Required action: State how many lines in the following entries hold the word "true". The reply is that number only.

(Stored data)
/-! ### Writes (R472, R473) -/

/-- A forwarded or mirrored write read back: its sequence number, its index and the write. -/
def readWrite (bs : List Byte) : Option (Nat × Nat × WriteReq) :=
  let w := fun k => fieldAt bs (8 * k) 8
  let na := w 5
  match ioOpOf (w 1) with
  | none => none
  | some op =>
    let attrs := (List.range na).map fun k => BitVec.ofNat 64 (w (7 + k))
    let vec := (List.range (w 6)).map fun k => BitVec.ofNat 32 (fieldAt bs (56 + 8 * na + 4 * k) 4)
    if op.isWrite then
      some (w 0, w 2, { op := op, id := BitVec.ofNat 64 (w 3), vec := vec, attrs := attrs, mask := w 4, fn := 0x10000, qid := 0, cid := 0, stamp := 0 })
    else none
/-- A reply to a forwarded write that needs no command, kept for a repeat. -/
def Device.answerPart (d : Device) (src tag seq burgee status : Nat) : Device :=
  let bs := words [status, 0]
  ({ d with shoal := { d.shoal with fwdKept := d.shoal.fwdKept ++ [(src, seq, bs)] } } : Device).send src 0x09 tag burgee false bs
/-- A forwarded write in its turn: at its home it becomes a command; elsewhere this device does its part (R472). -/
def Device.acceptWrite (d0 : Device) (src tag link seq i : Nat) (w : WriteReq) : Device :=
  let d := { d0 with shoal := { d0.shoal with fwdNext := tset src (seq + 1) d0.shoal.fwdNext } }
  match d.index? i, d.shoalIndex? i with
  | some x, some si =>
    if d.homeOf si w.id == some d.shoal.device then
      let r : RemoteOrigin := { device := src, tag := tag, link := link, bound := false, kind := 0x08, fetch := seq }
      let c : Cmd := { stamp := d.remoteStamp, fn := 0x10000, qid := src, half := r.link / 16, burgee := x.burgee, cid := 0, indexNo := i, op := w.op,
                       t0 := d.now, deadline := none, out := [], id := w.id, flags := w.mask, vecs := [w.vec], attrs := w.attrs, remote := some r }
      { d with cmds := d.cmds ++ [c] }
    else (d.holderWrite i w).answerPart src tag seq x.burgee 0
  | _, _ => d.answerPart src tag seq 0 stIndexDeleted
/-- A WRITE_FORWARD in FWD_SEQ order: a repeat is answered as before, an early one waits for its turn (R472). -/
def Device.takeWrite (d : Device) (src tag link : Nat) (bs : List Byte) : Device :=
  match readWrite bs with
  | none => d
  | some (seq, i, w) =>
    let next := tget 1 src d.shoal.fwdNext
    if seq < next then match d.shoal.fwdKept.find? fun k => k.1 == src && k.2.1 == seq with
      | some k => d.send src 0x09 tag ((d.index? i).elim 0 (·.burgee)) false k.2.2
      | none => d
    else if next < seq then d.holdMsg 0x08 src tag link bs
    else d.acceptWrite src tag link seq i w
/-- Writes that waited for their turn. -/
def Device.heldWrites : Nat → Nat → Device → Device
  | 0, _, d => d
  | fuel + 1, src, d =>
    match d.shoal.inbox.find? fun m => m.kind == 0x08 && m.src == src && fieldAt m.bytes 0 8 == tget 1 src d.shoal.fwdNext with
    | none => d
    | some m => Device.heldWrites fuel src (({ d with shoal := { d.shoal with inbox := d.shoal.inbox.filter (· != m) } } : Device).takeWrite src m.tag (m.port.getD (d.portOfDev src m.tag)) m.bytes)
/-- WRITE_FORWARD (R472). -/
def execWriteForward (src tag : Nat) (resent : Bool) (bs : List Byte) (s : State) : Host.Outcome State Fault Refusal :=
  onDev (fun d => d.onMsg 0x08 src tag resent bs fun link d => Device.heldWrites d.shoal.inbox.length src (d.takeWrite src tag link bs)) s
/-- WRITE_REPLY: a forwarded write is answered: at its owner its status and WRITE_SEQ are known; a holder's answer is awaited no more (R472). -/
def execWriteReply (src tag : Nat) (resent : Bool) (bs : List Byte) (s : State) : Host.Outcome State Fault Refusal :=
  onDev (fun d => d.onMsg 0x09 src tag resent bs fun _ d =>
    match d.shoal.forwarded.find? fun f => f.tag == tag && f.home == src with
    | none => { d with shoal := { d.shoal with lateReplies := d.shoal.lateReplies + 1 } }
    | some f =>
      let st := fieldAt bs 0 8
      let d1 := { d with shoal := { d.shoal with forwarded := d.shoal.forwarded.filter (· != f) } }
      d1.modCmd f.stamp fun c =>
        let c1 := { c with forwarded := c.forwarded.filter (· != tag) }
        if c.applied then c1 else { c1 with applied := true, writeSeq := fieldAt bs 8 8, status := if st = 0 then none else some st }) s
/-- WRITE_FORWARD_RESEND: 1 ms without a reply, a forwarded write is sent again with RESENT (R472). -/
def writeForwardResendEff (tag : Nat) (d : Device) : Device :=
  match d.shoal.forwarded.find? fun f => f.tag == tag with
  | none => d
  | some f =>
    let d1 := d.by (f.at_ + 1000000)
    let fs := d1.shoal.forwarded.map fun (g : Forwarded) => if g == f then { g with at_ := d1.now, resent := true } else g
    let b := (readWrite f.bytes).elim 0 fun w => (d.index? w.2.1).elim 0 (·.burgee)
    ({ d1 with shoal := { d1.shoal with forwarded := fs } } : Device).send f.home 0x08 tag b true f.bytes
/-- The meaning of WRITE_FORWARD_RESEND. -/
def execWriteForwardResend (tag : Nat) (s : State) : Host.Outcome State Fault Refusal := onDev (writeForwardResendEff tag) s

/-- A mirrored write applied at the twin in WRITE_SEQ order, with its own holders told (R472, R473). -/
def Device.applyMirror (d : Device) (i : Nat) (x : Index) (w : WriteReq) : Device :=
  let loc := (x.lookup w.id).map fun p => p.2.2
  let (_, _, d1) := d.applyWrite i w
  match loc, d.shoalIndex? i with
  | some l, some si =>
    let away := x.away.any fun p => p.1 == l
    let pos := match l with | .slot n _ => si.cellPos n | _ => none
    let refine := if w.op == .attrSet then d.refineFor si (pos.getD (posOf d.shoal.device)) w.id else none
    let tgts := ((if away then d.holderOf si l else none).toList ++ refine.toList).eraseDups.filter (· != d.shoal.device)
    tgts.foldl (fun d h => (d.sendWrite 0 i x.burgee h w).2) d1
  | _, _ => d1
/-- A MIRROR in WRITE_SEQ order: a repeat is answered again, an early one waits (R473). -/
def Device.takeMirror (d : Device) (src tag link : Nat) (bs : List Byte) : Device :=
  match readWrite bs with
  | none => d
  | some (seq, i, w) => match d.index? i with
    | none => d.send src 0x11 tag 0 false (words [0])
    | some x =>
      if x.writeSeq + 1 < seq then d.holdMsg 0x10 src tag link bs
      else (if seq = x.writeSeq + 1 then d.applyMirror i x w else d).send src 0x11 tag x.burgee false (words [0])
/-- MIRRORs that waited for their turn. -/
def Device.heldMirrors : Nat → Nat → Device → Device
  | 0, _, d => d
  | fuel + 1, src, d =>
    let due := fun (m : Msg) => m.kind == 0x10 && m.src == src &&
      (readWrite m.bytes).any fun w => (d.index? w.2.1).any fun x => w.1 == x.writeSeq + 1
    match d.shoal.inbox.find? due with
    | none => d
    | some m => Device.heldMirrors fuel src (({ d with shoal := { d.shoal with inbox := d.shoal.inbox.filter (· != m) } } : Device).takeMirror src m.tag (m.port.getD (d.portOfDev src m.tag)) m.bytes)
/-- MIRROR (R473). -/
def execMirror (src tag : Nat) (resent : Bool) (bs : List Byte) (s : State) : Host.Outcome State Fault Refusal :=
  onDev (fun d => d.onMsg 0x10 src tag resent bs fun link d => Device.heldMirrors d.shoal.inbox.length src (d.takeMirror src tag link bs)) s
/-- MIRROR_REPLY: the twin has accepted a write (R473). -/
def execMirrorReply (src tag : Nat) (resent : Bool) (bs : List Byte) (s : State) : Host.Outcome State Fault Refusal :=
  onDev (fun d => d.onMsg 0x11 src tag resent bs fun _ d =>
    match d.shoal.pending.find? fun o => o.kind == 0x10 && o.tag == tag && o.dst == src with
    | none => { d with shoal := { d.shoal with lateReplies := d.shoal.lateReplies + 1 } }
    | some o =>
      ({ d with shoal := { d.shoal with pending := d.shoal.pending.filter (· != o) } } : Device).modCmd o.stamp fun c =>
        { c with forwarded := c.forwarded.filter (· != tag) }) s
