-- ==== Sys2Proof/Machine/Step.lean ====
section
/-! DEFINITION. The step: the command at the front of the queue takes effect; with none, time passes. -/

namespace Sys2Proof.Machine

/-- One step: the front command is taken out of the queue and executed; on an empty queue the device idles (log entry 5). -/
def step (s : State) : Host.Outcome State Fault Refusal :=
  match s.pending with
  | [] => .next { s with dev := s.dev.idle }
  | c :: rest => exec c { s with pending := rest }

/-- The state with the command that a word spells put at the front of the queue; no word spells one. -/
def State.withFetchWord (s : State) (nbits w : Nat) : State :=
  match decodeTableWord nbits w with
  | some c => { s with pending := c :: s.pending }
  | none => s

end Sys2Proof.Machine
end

Task response: 3